Since all \(n_\text{guests}\) could be served in as few as \(n_\text{guests} -1\) passes, we see that the cranberry passing process requires \(\frac{n_\text{guests} - 2}{2}\cdot 100\%\) more passes than necessary. For 20 guests, we can expect to observe 900% more passes than is necessary!

Solution to Problem 3

The following figures shows the solution to Problem 2 when \(n_\text{guests} = 20\).

Note that, unlike the probability discussed in Problem 1, the conditioned average number of passes behaves like one would expect. That is, if the furthest guest from the starting point is served last (i.e. if guest 10 is served last), then we can expect the process to terminate in around 220 passes. This is substantially longer than when the last guest to be served is sitting next to the first served guest (e.g. when guest 1 is served last), when the process terminates in only 139 passes on average.

Average Number of Passes

The following figures respectively show the average number of passes and the process inefficiency for \(n_\text{guests} = 2,\ldots,20\).

Average number of passes Inefficiency

As mentioned above, it appears that that \(E[n_\text{passes}] = \frac{n_\text{guests} \cdot (n_\text{guests} - 1)}{2},\) and that inefficiency behaves like \(\text{Inefficiency}(n_\text{guests}) = \frac{n_\text{guests} - 2}{2}\cdot 100\%\).

Validating Analytical Results via Simulation

As mentioned in the introduction, I performed a simple stochastic simulation of cranberry passing to validate my theoretical calculations. For this simulation, I directly simulated cranberry sauce passes until every guest had been served. Simulations were conducted for \(n_\text{guests}=2,\ldots,20\), and for each \(n_\text{guests}\) the process was simulated \(10^6\) times.
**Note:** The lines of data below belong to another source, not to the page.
-- ==== Sys2Proof/Laws/State.lean ====
section
/-! SUPPORT. What the shared updates of the state leave alone, one lemma per field and update; and the settings that a write of one
changes. -/

set_option Elab.async false

namespace Sys2Proof.Machine

@[simp] theorem State.withLog_pending (s : State) (f : Log → Log) : (s.withLog f).pending = s.pending := rfl
@[simp] theorem State.withLog_answer (s : State) (f : Log → Log) : (s.withLog f).answer = s.answer := rfl
@[simp] theorem State.withLog_part (s : State) (f : Log → Log) : (s.withLog f).part = s.part := rfl
@[simp] theorem State.withLog_dict (s : State) (f : Log → Log) : (s.withLog f).dict = s.dict := rfl
@[simp] theorem State.withLog_mgmt (s : State) (f : Log → Log) : (s.withLog f).mgmt = s.mgmt := rfl
@[simp] theorem State.withLog_can (s : State) (f : Log → Log) : (s.withLog f).can = s.can := rfl
@[simp] theorem State.withLog_boot (s : State) (f : Log → Log) : (s.withLog f).boot = s.boot := rfl
@[simp] theorem State.withLog_arr (s : State) (f : Log → Log) : (s.withLog f).arr = s.arr := rfl
@[simp] theorem State.withLog_run (s : State) (f : Log → Log) : (s.withLog f).run = s.run := rfl
@[simp] theorem State.withLog_mem (s : State) (f : Log → Log) : (s.withLog f).mem = s.mem := rfl
@[simp] theorem State.withLog_rst (s : State) (f : Log → Log) : (s.withLog f).rst = s.rst := rfl
@[simp] theorem State.withLog_therm (s : State) (f : Log → Log) : (s.withLog f).therm = s.therm := rfl
@[simp] theorem State.withLog_time (s : State) (f : Log → Log) : (s.withLog f).time = s.time := rfl
@[simp] theorem State.withLog_pulses (s : State) (f : Log → Log) : (s.withLog f).pulses = s.pulses := rfl
@[simp] theorem State.withLog_image (s : State) (f : Log → Log) : (s.withLog f).image = s.image := rfl
@[simp] theorem State.withLog_tokens (s : State) (f : Log → Log) : (s.withLog f).tokens = s.tokens := rfl
@[simp] theorem State.withLog_fixer (s : State) (f : Log → Log) : (s.withLog f).fixer = s.fixer := rfl
@[simp] theorem State.withLog_bundles (s : State) (f : Log → Log) : (s.withLog f).bundles = s.bundles := rfl
@[simp] theorem State.withLog_queueCounts (s : State) (f : Log → Log) : (s.withLog f).queueCounts = s.queueCounts := rfl
@[simp] theorem State.withLog_notices (s : State) (f : Log → Log) : (s.withLog f).notices = s.notices := rfl
@[simp] theorem State.withLog_laneOut (s : State) (f : Log → Log) : (s.withLog f).laneOut = s.laneOut := rfl
@[simp] theorem State.withLog_cores (s : State) (f : Log → Log) : (s.withLog f).cores = s.cores := rfl
@[simp] theorem State.withLog_sched (s : State) (f : Log → Log) : (s.withLog f).sched = s.sched := rfl
@[simp] theorem State.withLog_chan (s : State) (f : Log → Log) : (s.withLog f).chan = s.chan := rfl
@[simp] theorem State.withLog_fabric (s : State) (f : Log → Log) : (s.withLog f).fabric = s.fabric := rfl
@[simp] theorem State.withLog_trace (s : State) (f : Log → Log) : (s.withLog f).trace = s.trace := rfl
@[simp] theorem State.withLog_sec (s : State) (f : Log → Log) : (s.withLog f).sec = s.sec := rfl
@[simp] theorem State.withLog_loader (s : State) (f : Log → Log) : (s.withLog f).loader = s.loader := rfl
@[simp] theorem State.withLog_rings (s : State) (f : Log → Log) : (s.withLog f).rings = s.rings := rfl
@[simp] theorem State.withLog_guest (s : State) (f : Log → Log) : (s.withLog f).guest = s.guest := rfl
@[simp] theorem State.withLog_sheets (s : State) (f : Log → Log) : (s.withLog f).sheets = s.sheets := rfl
@[simp] theorem State.withLog_lanes (s : State) (f : Log → Log) : (s.withLog f).lanes = s.lanes := rfl
@[simp] theorem State.withLog_pins (s : State) (f : Log → Log) : (s.withLog f).pins = s.pins := rfl
@[simp] theorem State.withLog_trig (s : State) (f : Log → Log) : (s.withLog f).trig = s.trig := rfl
@[simp] theorem State.withLog_host (s : State) (f : Log → Log) : (s.withLog f).host = s.host := rfl
@[simp] theorem State.withLog_free (s : State) (f : Log → Log) : (s.withLog f).free = s.free := rfl

@[simp] theorem State.withCan_pending (s : State) (f : Can → Can) : (s.withCan f).pending = s.pending := rfl
@[simp] theorem State.withCan_answer (s : State) (f : Can → Can) : (s.withCan f).answer = s.answer := rfl
@[simp] theorem State.withCan_part (s : State) (f : Can → Can) : (s.withCan f).part = s.part := rfl
@[simp] theorem State.withCan_dict (s : State) (f : Can → Can) : (s.withCan f).dict = s.dict := rfl
@[simp] theorem State.withCan_mgmt (s : State) (f : Can → Can) : (s.withCan f).mgmt = s.mgmt := rfl
@[simp] theorem State.withCan_boot (s : State) (f : Can → Can) : (s.withCan f).boot = s.boot := rfl
@[simp] theorem State.withCan_log (s : State) (f : Can → Can) : (s.withCan f).log = s.log := rfl
@[simp] theorem State.withCan_arr (s : State) (f : Can → Can) : (s.withCan f).arr = s.arr := rfl
@[simp] theorem State.withCan_run (s : State) (f : Can → Can) : (s.withCan f).run = s.run := rfl
@[simp] theorem State.withCan_mem (s : State) (f : Can → Can) : (s.withCan f).mem = s.mem := rfl
@[simp] theorem State.withCan_rst (s : State) (f : Can → Can) : (s.withCan f).rst = s.rst := rfl
@[simp] theorem State.withCan_therm (s : State) (f : Can → Can) : (s.withCan f).therm = s.therm := rfl
@[simp] theorem State.withCan_time (s : State) (f : Can → Can) : (s.withCan f).time = s.time := rfl
@[simp] theorem State.withCan_pulses (s : State) (f : Can → Can) : (s.withCan f).pulses = s.pulses := rfl
@[simp] theorem State.withCan_image (s : State) (f : Can → Can) : (s.withCan f).image = s.image := rfl
@[simp] theorem State.withCan_tokens (s : State) (f : Can → Can) : (s.withCan f).tokens = s.tokens := rfl
@[simp] theorem State.withCan_fixer (s : State) (f : Can → Can) : (s.withCan f).fixer = s.fixer := rfl
@[simp] theorem State.withCan_bundles (s : State) (f : Can → Can) : (s.withCan f).bundles = s.bundles := rfl
@[simp] theorem State.withCan_queueCounts (s : State) (f : Can → Can) : (s.withCan f).queueCounts = s.queueCounts := rfl
@[simp] theorem State.withCan_notices (s : State) (f : Can → Can) : (s.withCan f).notices = s.notices := rfl
@[simp] theorem State.withCan_laneOut (s : State) (f : Can → Can) : (s.withCan f).laneOut = s.laneOut := rfl
@[simp] theorem State.withCan_cores (s : State) (f : Can → Can) : (s.withCan f).cores = s.cores := rfl
@[simp] theorem State.withCan_sched (s : State) (f : Can → Can) : (s.withCan f).sched = s.sched := rfl
@[simp] theorem State.withCan_chan (s : State) (f : Can → Can) : (s.withCan f).chan = s.chan := rfl
@[simp] theorem State.withCan_fabric (s : State) (f : Can → Can) : (s.withCan f).fabric = s.fabric := rfl
@[simp] theorem State.withCan_trace (s : State) (f : Can → Can) : (s.withCan f).trace = s.trace := rfl
@[simp] theorem State.withCan_sec (s : State) (f : Can → Can) : (s.withCan f).sec = s.sec := rfl
@[simp] theorem State.withCan_loader (s : State) (f : Can → Can) : (s.withCan f).loader = s.loader := rfl
@[simp] theorem State.withCan_rings (s : State) (f : Can → Can) : (s.withCan f).rings = s.rings := rfl
@[simp] theorem State.withCan_guest (s : State) (f : Can → Can) : (s.withCan f).guest = s.guest := rfl
@[simp] theorem State.withCan_sheets (s : State) (f : Can → Can) : (s.withCan f).sheets = s.sheets := rfl
@[simp] theorem State.withCan_lanes (s : State) (f : Can → Can) : (s.withCan f).lanes = s.lanes := rfl
@[simp] theorem State.withCan_pins (s : State) (f : Can → Can) : (s.withCan f).pins = s.pins := rfl
@[simp] theorem State.withCan_trig (s : State) (f : Can → Can) : (s.withCan f).trig = s.trig := rfl
@[simp] theorem State.withCan_host (s : State) (f : Can → Can) : (s.withCan f).host = s.host := rfl
@[simp] theorem State.withCan_free (s : State) (f : Can → Can) : (s.withCan f).free = s.free := rfl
Since there was a high degree of accuracy for the simulated metrics of interest, I have only included aggregated error comparisons. The following figures compare the mean absolute percent error (MAPE) between the theoretical and simulation results for the probabilities (on the left) and for the simulated conditional means by number of guests (on the right).

The following figure compares the mean percent error between the simulated and theoretical mean number of passes.